Record excerpts —

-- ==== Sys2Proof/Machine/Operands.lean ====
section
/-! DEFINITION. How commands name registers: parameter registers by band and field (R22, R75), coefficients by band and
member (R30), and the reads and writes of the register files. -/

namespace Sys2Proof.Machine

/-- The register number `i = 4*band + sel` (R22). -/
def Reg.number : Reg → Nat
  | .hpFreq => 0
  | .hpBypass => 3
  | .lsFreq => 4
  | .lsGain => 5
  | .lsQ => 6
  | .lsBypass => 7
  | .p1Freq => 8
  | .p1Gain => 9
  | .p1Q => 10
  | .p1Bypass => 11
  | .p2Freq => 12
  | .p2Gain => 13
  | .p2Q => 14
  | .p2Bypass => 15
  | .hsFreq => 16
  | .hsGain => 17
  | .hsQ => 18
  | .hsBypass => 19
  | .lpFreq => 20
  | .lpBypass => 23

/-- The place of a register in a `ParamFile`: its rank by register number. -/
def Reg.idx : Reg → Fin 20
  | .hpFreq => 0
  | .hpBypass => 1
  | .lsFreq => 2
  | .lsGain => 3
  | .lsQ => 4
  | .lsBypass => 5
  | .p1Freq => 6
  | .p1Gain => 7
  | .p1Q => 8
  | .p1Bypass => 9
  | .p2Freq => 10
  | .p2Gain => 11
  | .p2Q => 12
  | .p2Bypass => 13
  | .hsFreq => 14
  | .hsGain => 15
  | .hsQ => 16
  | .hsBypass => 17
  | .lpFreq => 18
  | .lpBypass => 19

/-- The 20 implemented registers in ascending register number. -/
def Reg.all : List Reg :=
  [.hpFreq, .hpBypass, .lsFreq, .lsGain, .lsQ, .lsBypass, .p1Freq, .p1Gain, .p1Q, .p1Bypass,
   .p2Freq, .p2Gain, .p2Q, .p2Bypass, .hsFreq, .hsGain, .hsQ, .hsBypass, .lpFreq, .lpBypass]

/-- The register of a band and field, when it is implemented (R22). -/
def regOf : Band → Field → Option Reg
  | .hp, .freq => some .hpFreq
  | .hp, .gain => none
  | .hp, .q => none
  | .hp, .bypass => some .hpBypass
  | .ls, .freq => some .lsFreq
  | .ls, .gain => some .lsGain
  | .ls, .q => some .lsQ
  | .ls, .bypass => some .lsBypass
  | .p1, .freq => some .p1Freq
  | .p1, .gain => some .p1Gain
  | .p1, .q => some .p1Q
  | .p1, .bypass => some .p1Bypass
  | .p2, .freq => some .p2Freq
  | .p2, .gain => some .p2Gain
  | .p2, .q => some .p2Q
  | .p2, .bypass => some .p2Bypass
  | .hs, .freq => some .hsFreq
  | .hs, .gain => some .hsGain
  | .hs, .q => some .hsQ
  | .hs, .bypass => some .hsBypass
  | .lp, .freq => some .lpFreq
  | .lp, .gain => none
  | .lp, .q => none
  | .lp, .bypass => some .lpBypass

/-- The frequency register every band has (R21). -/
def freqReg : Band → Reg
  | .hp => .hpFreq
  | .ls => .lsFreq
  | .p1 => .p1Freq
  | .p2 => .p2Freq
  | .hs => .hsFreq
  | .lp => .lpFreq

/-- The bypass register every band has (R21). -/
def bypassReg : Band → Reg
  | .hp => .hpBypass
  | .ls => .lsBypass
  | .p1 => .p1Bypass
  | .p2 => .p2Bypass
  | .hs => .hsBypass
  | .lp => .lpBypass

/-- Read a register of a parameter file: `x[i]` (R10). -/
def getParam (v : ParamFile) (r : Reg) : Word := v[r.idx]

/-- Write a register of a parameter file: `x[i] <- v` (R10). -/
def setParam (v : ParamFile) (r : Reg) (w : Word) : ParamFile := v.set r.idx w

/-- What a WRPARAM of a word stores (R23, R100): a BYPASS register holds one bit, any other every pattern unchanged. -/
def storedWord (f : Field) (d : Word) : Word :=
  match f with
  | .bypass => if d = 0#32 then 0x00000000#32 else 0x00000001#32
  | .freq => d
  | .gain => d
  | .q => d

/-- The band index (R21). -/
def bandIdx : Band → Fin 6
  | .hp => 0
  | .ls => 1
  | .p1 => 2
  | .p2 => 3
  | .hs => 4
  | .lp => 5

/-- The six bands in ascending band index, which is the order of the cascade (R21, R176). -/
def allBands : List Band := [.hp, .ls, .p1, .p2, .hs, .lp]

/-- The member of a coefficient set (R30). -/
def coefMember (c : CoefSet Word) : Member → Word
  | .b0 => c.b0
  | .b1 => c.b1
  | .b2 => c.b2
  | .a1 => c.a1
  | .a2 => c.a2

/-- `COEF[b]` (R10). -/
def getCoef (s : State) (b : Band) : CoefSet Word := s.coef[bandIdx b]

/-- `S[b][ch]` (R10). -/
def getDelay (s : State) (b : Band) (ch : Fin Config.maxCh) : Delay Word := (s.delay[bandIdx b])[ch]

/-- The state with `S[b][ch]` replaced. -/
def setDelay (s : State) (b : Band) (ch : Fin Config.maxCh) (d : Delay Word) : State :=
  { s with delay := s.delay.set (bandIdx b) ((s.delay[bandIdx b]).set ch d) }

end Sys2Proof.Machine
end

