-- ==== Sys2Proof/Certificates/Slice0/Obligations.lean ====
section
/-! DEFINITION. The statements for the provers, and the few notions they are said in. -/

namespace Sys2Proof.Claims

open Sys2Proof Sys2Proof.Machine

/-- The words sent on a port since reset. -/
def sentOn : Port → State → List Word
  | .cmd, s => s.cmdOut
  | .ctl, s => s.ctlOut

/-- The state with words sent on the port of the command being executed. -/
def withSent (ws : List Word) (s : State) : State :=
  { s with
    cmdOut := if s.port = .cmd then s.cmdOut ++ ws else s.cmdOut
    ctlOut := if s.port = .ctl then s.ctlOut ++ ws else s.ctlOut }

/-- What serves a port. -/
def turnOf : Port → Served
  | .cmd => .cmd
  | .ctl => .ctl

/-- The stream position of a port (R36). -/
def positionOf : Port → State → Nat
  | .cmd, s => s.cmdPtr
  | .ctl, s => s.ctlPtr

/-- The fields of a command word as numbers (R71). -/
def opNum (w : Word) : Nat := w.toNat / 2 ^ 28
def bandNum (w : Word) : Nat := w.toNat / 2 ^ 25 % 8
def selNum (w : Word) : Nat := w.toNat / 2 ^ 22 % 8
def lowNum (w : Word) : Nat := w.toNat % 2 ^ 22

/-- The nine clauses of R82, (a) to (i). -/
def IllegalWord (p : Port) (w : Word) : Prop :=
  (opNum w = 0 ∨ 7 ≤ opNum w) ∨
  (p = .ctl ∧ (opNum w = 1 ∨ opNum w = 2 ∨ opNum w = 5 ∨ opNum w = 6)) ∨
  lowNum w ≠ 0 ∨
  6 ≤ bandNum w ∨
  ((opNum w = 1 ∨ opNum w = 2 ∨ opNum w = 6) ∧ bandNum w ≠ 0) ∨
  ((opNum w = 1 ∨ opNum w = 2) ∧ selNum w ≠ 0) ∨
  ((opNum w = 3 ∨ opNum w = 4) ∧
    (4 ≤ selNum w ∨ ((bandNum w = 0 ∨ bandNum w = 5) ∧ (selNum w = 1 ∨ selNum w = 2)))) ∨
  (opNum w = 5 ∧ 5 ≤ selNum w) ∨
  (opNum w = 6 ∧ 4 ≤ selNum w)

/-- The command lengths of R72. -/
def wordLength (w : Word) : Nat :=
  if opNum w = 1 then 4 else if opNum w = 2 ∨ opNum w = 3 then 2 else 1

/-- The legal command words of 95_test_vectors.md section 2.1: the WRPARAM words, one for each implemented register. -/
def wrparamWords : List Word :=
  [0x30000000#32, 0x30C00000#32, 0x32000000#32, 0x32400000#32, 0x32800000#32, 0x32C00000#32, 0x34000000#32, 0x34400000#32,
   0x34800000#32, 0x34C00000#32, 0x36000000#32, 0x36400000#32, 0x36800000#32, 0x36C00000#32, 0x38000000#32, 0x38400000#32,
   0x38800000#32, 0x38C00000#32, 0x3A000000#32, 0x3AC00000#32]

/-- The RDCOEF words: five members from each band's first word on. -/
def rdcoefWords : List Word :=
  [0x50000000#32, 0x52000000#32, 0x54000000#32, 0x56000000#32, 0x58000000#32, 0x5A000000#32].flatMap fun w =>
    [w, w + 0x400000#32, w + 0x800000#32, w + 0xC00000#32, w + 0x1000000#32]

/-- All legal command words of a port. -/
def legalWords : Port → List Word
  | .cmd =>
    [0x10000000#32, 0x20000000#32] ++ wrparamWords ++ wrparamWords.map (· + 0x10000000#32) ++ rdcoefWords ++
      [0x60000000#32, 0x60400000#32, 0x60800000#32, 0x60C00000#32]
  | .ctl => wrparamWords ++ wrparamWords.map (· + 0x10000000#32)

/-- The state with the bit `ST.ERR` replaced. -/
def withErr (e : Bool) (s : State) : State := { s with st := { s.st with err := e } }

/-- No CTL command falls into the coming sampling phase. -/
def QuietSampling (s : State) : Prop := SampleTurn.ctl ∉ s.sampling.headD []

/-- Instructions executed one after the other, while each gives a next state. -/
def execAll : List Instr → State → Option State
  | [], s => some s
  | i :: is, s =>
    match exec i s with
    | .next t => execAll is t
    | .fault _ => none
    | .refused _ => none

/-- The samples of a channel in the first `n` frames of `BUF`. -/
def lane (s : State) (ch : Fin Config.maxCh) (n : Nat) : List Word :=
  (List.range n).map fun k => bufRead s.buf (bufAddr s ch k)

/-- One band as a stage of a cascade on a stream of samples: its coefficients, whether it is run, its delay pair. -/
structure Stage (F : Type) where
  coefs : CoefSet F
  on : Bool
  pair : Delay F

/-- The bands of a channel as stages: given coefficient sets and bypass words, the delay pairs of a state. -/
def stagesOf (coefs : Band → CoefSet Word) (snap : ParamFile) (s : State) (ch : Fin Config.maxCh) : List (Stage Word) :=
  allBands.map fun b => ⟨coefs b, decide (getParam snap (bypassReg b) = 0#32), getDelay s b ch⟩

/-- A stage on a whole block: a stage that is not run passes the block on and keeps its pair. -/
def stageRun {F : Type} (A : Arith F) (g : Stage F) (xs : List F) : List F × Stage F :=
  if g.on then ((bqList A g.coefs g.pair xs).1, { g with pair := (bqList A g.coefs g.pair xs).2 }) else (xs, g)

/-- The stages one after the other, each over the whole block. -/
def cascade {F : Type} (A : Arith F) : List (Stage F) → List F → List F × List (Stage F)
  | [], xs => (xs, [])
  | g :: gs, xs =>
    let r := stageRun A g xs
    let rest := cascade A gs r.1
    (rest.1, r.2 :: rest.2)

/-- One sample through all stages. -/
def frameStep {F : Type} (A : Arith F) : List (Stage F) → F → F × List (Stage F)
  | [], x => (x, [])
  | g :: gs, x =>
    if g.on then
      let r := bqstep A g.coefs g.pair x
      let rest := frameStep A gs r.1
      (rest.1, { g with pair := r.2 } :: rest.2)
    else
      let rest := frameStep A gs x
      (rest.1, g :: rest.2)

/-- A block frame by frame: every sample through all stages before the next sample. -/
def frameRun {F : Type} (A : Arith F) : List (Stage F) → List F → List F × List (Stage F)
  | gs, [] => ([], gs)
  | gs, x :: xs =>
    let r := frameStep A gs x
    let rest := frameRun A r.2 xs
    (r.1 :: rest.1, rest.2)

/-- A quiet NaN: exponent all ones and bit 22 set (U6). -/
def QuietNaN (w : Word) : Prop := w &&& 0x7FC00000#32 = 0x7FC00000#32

Instructions to follow — Every line of the listing that holds the string "opNum" counts once. Give the total alone.

Finished exercise — 9